Performance on the pointing task was subdivided into within-route and between-route pointing performance based on the relation between the target building and the participant’s pointing location (i.e., whether the current location and target building initially occurred on the same main route or on different main routes). The within-route pointing trials measure the participant’s ability to locate one target building relative to another target building where a direct route was present during navigation. Thus, the within-route error score was calculated for trials where the target building was on the same route as that of the participant. Because these trials do require distance and direction estimation, but do not require integration across multiple routes, it could be conceptualized as a measure of elaborate route knowledge or more local (rather than global) configural knowledge. The between-route pointing trials were meant to assess more global survey or configural knowledge because they required integrated knowledge about multiple routes and directionality judgments between locations where no direct route between them was experienced. The between-route error score was calculated for trials where the target building was on a different main route as that of the participant. There were 24 within-route trials and 32 between-route trials. Due to a bug affecting pointing data collection at the time of this study, the pointing data were corrected in the manner described in Weisberg and colleagues (2022).

Model-building task

In the model-building task, participants were told that they would construct a map of the VE using a bird’s eye view. Aerial-view images of the eight target buildings were arrayed at the bottom of a blank black rectangle in a web browser. To create the map, participants could move each building to the position in the rectangle they believed it to be located relative to the other buildings. Participants were instructed that the orientations of the images and the orientation of the map would not be part of their score. Hovering over each image of the building displayed a front-view image of the building on a single-color background and the name of the building. We scored the maps using bidimensional regression analysis (Friedman & Kohler, 2003; Tobler, 1994) which resulted in an R2 for each participant. The R2 value can be interpreted as the percent of variance explained in the actual configuration of buildings by the participant’s map, accounting for differences in scale, translation, and rotation in the overall configuration. The model-building task served as an additional measure of global survey or configural knowledge because it required an integrated understanding of the relative locations of all landmarks within the environment.

Virtual Silcton procedure

Participants navigated through Virtual Silcton, but in the present study, participants experienced four phases: learning; externalization generation; free exploration; and testing.

In the learning phase, participants were first instructed to learn the names and locations of each of the eight target buildings by walking along the two main routes in the VE. Route paths were indicated by red arrows, and target buildings were indicated by the presence of a blue gem hovering near each target building.
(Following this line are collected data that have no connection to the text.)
/-- The state after one iteration of R59, in numbers. -/
def afterIteration (s : State) : State :=
  let v := fieldValue s.buf s.byteOffset.toNat s.bitShift.toNat
  let bitCount := s.bitCount.toNat + 11
  { s with
    seed := s.seed.setIfInBounds s.k.toNat (some (BitVec.ofNat 11 v))
    zf := if v = 0 then true else s.zf
    k := BitVec.ofNat 5 (s.k.toNat + 1)
    bitCount := BitVec.ofNat 9 bitCount
    byteOffset := BitVec.ofNat 6 (bitCount / 8)
    bitShift := BitVec.ofNat 3 (bitCount - bitCount / 8 * 8) }

/-- The bits that must be 0 for an opcode below 0xB (R48; the `RSV_NONZERO` column of R75). -/
def mustBeZero (op : Nat) : Word :=
  if op = 1 ∨ op = 2 then 0x0FC0FF00#32
  else if op = 6 ∨ op = 7 ∨ op = 8 then 0x0FC0FFFF#32
  else 0x0FFFFFFF#32

/-- `OP` as a number (R45). -/
def opOf (w : Word) : Nat := (w >>> 28).toNat

/-- The elements of the space a command indexes; `none` for a command without an index (R31, R75). -/
def spaceSize (op : Nat) : Option Nat :=
  if op = 1 ∨ op = 8 then some 32
  else if op = 2 ∨ op = 7 then some 33
  else if op = 6 then some 24
  else none

/-- The code a word raises in a state, by the cause table of R75 in the order of R78; `none` where it raises nothing. -/
def errorOf (w : Word) (s : State) : Option (BitVec 3) :=
  let op := opOf w
  let idx := ((w >>> 16) &&& 0x3F#32).toNat
  if 0xB ≤ op then some 1#3
  else if w &&& mustBeZero op ≠ 0#32 then some 2#3
  else if (spaceSize op).any (· ≤ idx) then some 3#3
  else if (op = 4 ∨ op = 5) ∧ s.k.toNat = 24 then some 4#3
  else if op = 6 ∧ s.k.toNat ≤ idx then some 5#3
  else none

/-- The cursor registers at 0, where a cursor reset puts them (R18, R58). -/
def atCursorStart (s : State) : Prop := s.k = 0#5 ∧ s.bitCount = 0#9 ∧ s.byteOffset = 0#6 ∧ s.bitShift = 0#3

/-- The tuples of R62, by `k`: `BIT_COUNT`, `BYTE_OFFSET`, `BIT_SHIFT`. -/
def cursorTable : List (Nat × Nat × Nat) :=
  [(0, 0, 0), (11, 1, 3), (22, 2, 6), (33, 4, 1), (44, 5, 4), (55, 6, 7), (66, 8, 2), (77, 9, 5), (88, 11, 0), (99, 12, 3)]
    ++ [(110, 13, 6), (121, 15, 1), (132, 16, 4), (143, 17, 7), (154, 19, 2), (165, 20, 5), (176, 22, 0), (187, 23, 3)]
    ++ [(198, 24, 6), (209, 26, 1), (220, 27, 4), (231, 28, 7), (242, 30, 2), (253, 31, 5), (264, 33, 0)]

/-- The cursor registers of a state, in the order of the table of R62. -/
def cursorOf (s : State) : Nat × Nat × Nat := (s.bitCount.toNat, s.byteOffset.toNat, s.bitShift.toNat)

/-- The commands that write `DIG` (R28). -/
def writesDig : Instr → Bool
  | .nop => false
  | .wdig _ _ => true
  | .wbuf _ _ => false
  | .asm => false
  | .step => false
  | .run => false
  | .rseed _ => false
  | .rbuf _ => false
  | .rdig _ => false
  | .rstat => false
  | .clr => true

/-- The commands that write `BUF` (R28). -/
def writesBuf : Instr → Bool
  | .nop => false
  | .wdig _ _ => false
  | .wbuf _ _ => true
  | .asm => true
  | .step => false
  | .run => false
  | .rseed _ => false
  | .rbuf _ => false
  | .rdig _ => false
  | .rstat => false
  | .clr => true

/-- The commands that write `SEED` (R28), and `CLR`, after which its contents are unspecified (R72). -/
def writesSeed : Instr → Bool
  | .nop => false
  | .wdig _ _ => false
  | .wbuf _ _ => false
  | .asm => false
  | .step => true
  | .run => true
  | .rseed _ => false
  | .rbuf _ => false
  | .rdig _ => false
  | .rstat => false
  | .clr => true

/-- The commands that write `K`, the cursors and `ZF` (R28). -/
def writesCursor : Instr → Bool
  | .nop => false
  | .wdig _ _ => false
  | .wbuf _ _ => true
  | .asm => true
  | .step => true
  | .run => true
  | .rseed _ => false
  | .rbuf _ => false
  | .rdig _ => false
  | .rstat => false
  | .clr => true

/-- The commands that write `DOUT` (R21, R28). -/
def writesDout : Instr → Bool
  | .nop => false
  | .wdig _ _ => false
  | .wbuf _ _ => false
  | .asm => false
  | .step => false
  | .run => false
  | .rseed _ => true
  | .rbuf _ => true
  | .rdig _ => true
  | .rstat => true
  | .clr => true

/-- The readback commands (R21). -/
def isRead : Instr → Bool
  | .nop => false
  | .wdig _ _ => false
  | .wbuf _ _ => false
  | .asm => false
  | .step => false
  | .run => false
  | .rseed _ => true
  | .rbuf _ => true
  | .rdig _ => true
  | .rstat => true
  | .clr => false

/-- The load and assembly commands, which R41 calls idempotent. -/
def isLoad : Instr → Bool
  | .nop => false
  | .wdig _ _ => true
  | .wbuf _ _ => true
  | .asm => true
  | .step => false
  | .run => false
  | .rseed _ => false
  | .rbuf _ => false
  | .rdig _ => false
  | .rstat => false
  | .clr => false

/-- `n` commands `STEP` in a row, stopping at the first that does not answer a next state. -/
def repeatStep : Nat → State → Result
  | 0, s => .next s
  | n + 1, s =>
    match exec .step s with
    | .next t => repeatStep n t
    | .fault r => .fault r
    | .refused r => .refused r

/-- `n` steps of the machine, stopping at the first that does not answer a next state. -/
def repeatMachineStep : Nat → State → Result
  | 0, s => .next s
  | n + 1, s =>
    match step s with
    | .next t => repeatMachineStep n t
    | .fault r => .fault r
    | .refused r => .refused r

end Sys2Proof.Claims

open Sys2Proof Sys2Proof.Machine Sys2Proof.Claims

-- Encoding

/-- R49, R51, R53: decoding the word of a command whose operands fit gives the command back, every operand at every value. -/
def Obligations.EncodedCommandDecodesToItself : Prop :=
  ∀ i : Instr, i.wf = true → decode (encode i) = .ok i

/-- R48, R49 and D21: no two words are one command. A word that decodes is the encoding of the command it decodes to. -/
def Obligations.DecodedWordIsItsEncoding : Prop :=
  ∀ (w : Word) (i : Instr), decode w = .ok i → i.wf = true ∧ encode i = w
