-- ==== Sys2Proof/Laws/State.lean ====
section
/-!
SUPPORT. What each update of the state does to each of its fields.
-/

namespace Sys2Proof.Machine

open Sys2Proof

variable (s : State)

@[simp] theorem State.latch_dig (c : ErrorCode) : (s.latch c).dig = s.dig := by
  unfold State.latch; split <;> rfl
@[simp] theorem State.latch_buf (c : ErrorCode) : (s.latch c).buf = s.buf := by
  unfold State.latch; split <;> rfl
@[simp] theorem State.latch_seed (c : ErrorCode) : (s.latch c).seed = s.seed := by
  unfold State.latch; split <;> rfl
@[simp] theorem State.latch_k (c : ErrorCode) : (s.latch c).k = s.k := by
  unfold State.latch; split <;> rfl
@[simp] theorem State.latch_bitCount (c : ErrorCode) : (s.latch c).bitCount = s.bitCount := by
  unfold State.latch; split <;> rfl
@[simp] theorem State.latch_byteOffset (c : ErrorCode) : (s.latch c).byteOffset = s.byteOffset := by
  unfold State.latch; split <;> rfl
@[simp] theorem State.latch_bitShift (c : ErrorCode) : (s.latch c).bitShift = s.bitShift := by
  unfold State.latch; split <;> rfl
@[simp] theorem State.latch_zf (c : ErrorCode) : (s.latch c).zf = s.zf := by
  unfold State.latch; split <;> rfl
@[simp] theorem State.latch_err (c : ErrorCode) :
    (s.latch c).err = if s.err = 0#3 then errorBits c else s.err := by
  unfold State.latch; split <;> rfl
@[simp] theorem State.latch_dout (c : ErrorCode) : (s.latch c).dout = s.dout := by
  unfold State.latch; split <;> rfl
@[simp] theorem State.latch_inputs (c : ErrorCode) : (s.latch c).inputs = s.inputs := by
  unfold State.latch; split <;> rfl

@[simp] theorem State.answer_dig {w : Nat} (v : BitVec w) : (s.answer v).dig = s.dig := rfl
@[simp] theorem State.answer_buf {w : Nat} (v : BitVec w) : (s.answer v).buf = s.buf := rfl
@[simp] theorem State.answer_seed {w : Nat} (v : BitVec w) : (s.answer v).seed = s.seed := rfl
@[simp] theorem State.answer_k {w : Nat} (v : BitVec w) : (s.answer v).k = s.k := rfl
@[simp] theorem State.answer_bitCount {w : Nat} (v : BitVec w) : (s.answer v).bitCount = s.bitCount := rfl
@[simp] theorem State.answer_byteOffset {w : Nat} (v : BitVec w) : (s.answer v).byteOffset = s.byteOffset := rfl
@[simp] theorem State.answer_bitShift {w : Nat} (v : BitVec w) : (s.answer v).bitShift = s.bitShift := rfl
@[simp] theorem State.answer_zf {w : Nat} (v : BitVec w) : (s.answer v).zf = s.zf := rfl
@[simp] theorem State.answer_err {w : Nat} (v : BitVec w) : (s.answer v).err = s.err := rfl
@[simp] theorem State.answer_dout {w : Nat} (v : BitVec w) : (s.answer v).dout = v.setWidth 32 := rfl
@[simp] theorem State.answer_inputs {w : Nat} (v : BitVec w) : (s.answer v).inputs = s.inputs := rfl

@[simp] theorem State.cursorReset_dig : s.cursorReset.dig = s.dig := rfl
@[simp] theorem State.cursorReset_buf : s.cursorReset.buf = s.buf := rfl
@[simp] theorem State.cursorReset_seed : s.cursorReset.seed = s.seed := rfl
@[simp] theorem State.cursorReset_k : s.cursorReset.k = 0#5 := rfl
@[simp] theorem State.cursorReset_bitCount : s.cursorReset.bitCount = 0#9 := rfl
@[simp] theorem State.cursorReset_byteOffset : s.cursorReset.byteOffset = 0#6 := rfl
@[simp] theorem State.cursorReset_bitShift : s.cursorReset.bitShift = 0#3 := rfl
@[simp] theorem State.cursorReset_zf : s.cursorReset.zf = false := rfl
@[simp] theorem State.cursorReset_err : s.cursorReset.err = s.err := rfl
@[simp] theorem State.cursorReset_dout : s.cursorReset.dout = s.dout := rfl
@[simp] theorem State.cursorReset_inputs : s.cursorReset.inputs = s.inputs := rfl

@[simp] theorem State.clear_dig : s.clear.dig = State.reset.dig := rfl
@[simp] theorem State.clear_buf : s.clear.buf = State.reset.buf := rfl
@[simp] theorem State.clear_seed : s.clear.seed = State.reset.seed := rfl
@[simp] theorem State.clear_k : s.clear.k = State.reset.k := rfl
@[simp] theorem State.clear_bitCount : s.clear.bitCount = State.reset.bitCount := rfl
@[simp] theorem State.clear_byteOffset : s.clear.byteOffset = State.reset.byteOffset := rfl
@[simp] theorem State.clear_bitShift : s.clear.bitShift = State.reset.bitShift := rfl
@[simp] theorem State.clear_zf : s.clear.zf = State.reset.zf := rfl
@[simp] theorem State.clear_err : s.clear.err = State.reset.err := rfl
@[simp] theorem State.clear_dout : s.clear.dout = State.reset.dout := rfl
@[simp] theorem State.clear_inputs : s.clear.inputs = s.inputs := rfl

@[simp] theorem State.reset_dig : State.reset.dig = Vector.replicate 32 0#8 := rfl
@[simp] theorem State.reset_buf : State.reset.buf = Vector.replicate 33 0#8 := rfl
@[simp] theorem State.reset_seed : State.reset.seed = Vector.replicate 24 none := rfl
@[simp] theorem State.reset_k : State.reset.k = 0#5 := rfl
@[simp] theorem State.reset_bitCount : State.reset.bitCount = 0#9 := rfl
@[simp] theorem State.reset_byteOffset : State.reset.byteOffset = 0#6 := rfl
@[simp] theorem State.reset_bitShift : State.reset.bitShift = 0#3 := rfl
@[simp] theorem State.reset_zf : State.reset.zf = false := rfl
@[simp] theorem State.reset_err : State.reset.err = 0#3 := rfl
@[simp] theorem State.reset_dout : State.reset.dout = 0#32 := rfl
@[simp] theorem State.reset_inputs : State.reset.inputs = [] := rfl

@[simp] theorem iter_dig : (iter s).dig = s.dig := rfl
@[simp] theorem iter_buf : (iter s).buf = s.buf := rfl
@[simp] theorem iter_seed :
    (iter s).seed = s.seed.setIfInBounds s.k.toNat (some (fieldAt s.buf s.byteOffset s.bitShift)) := rfl
@[simp] theorem iter_k : (iter s).k = s.k + 1#5 := rfl
@[simp] theorem iter_bitCount : (iter s).bitCount = s.bitCount + 11#9 := rfl
@[simp] theorem iter_byteOffset : (iter s).byteOffset = byteOffsetOf (s.bitCount + 11#9) := rfl
@[simp] theorem iter_bitShift :
    (iter s).bitShift = bitShiftOf (s.bitCount + 11#9) (byteOffsetOf (s.bitCount + 11#9)) := rfl
@[simp] theorem iter_zf :
    (iter s).zf = zfAfter s.zf (fieldAt s.buf s.byteOffset s.bitShift) := rfl
@[simp] theorem iter_err : (iter s).err = s.err := rfl
@[simp] theorem iter_dout : (iter s).dout = s.dout := rfl
@[simp] theorem iter_inputs : (iter s).inputs = s.inputs := rfl

@[simp] theorem State.withFetchWord_dig (nbits w : Nat) :
    (s.withFetchWord nbits w).dig = s.dig := rfl
@[simp] theorem State.withFetchWord_buf (nbits w : Nat) :
    (s.withFetchWord nbits w).buf = s.buf := rfl
@[simp] theorem State.withFetchWord_seed (nbits w : Nat) :
    (s.withFetchWord nbits w).seed = s.seed := rfl
@[simp] theorem State.withFetchWord_k (nbits w : Nat) :
    (s.withFetchWord nbits w).k = s.k := rfl
@[simp] theorem State.withFetchWord_bitCount (nbits w : Nat) :
    (s.withFetchWord nbits w).bitCount = s.bitCount := rfl
@[simp] theorem State.withFetchWord_byteOffset (nbits w : Nat) :
    (s.withFetchWord nbits w).byteOffset = s.byteOffset := rfl
@[simp] theorem State.withFetchWord_bitShift (nbits w : Nat) :
    (s.withFetchWord nbits w).bitShift = s.bitShift := rfl
@[simp] theorem State.withFetchWord_zf (nbits w : Nat) :
    (s.withFetchWord nbits w).zf = s.zf := rfl
@[simp] theorem State.withFetchWord_err (nbits w : Nat) :
    (s.withFetchWord nbits w).err = s.err := rfl
@[simp] theorem State.withFetchWord_dout (nbits w : Nat) :
    (s.withFetchWord nbits w).dout = s.dout := rfl
@[simp] theorem State.withFetchWord_inputs (nbits w : Nat) :
    (s.withFetchWord nbits w).inputs = .command (tableWord nbits w) :: s.inputs := rfl

end Sys2Proof.Machine
end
Participants walked from the start of each route to the end and then back to the start. After learning the four target buildings on each main route, participants learned how the eight target buildings were connected by walking along one connecting route (connecting route C for all participants).

Immediately after completing the connecting route, participants were randomly assigned to an externalization condition: sketch map, verbal description, or control. In the sketch map condition, participants were given a piece of paper with a pre-drawn rectangle outline with the following instructions, “In the box below, please sketch a map of the virtual environment you just explored so that another person could use your sketch to find the 8 target buildings. Please label the buildings with their names if you can.” In the verbal condition, participants were given a piece of paper with the same pre-drawn outline but were instructed to, “Write a summary in the box describing the virtual environment so that another person could use your description to find the 8 target buildings.” In the control condition, participants were given a word-search puzzle to solve. The word search included the names of the 8 target buildings, but these names were not provided for the participant. Rather, participants were instructed to, “Try and remember the target building names from the VE and find and circle the names in the word search puzzle.” In all three conditions, participants were given 4 min to complete the activity.

After completing the externalization task, participants went into the free exploration phase. The participant was placed in a starting location toward the center of Virtual Silcton without red arrows on the routes or invisible walls. Participants were instructed that the purpose of the free exploration phase was not to learn any new buildings, but rather was to, “… move anywhere in the environment to try and fill in gaps in your knowledge about the relations between the 8 target buildings.” Prior research on learner-generated drawing has indicated that it is most supportive for learning when students are able to receive feedback on their drawings or are given the opportunity to compare their drawings to an ideal drawing (Gagnier et al., 2017; Schwamborne et al., 2011; Van Meter et al., 2006; Zhang & Fiorella, 2019). Thus, the goal of the free exploration phase was to give students the opportunity to freely navigate through the environment and revisit any specific areas they struggled to represent in their externalization activities Footnote 2. Participants were given a maximum of 5 min to freely explore, after which they moved to the testing phase. In the testing phase, participants completed the within- and between-route pointing tasks and the model-building task as measures of spatial knowledge acquisition.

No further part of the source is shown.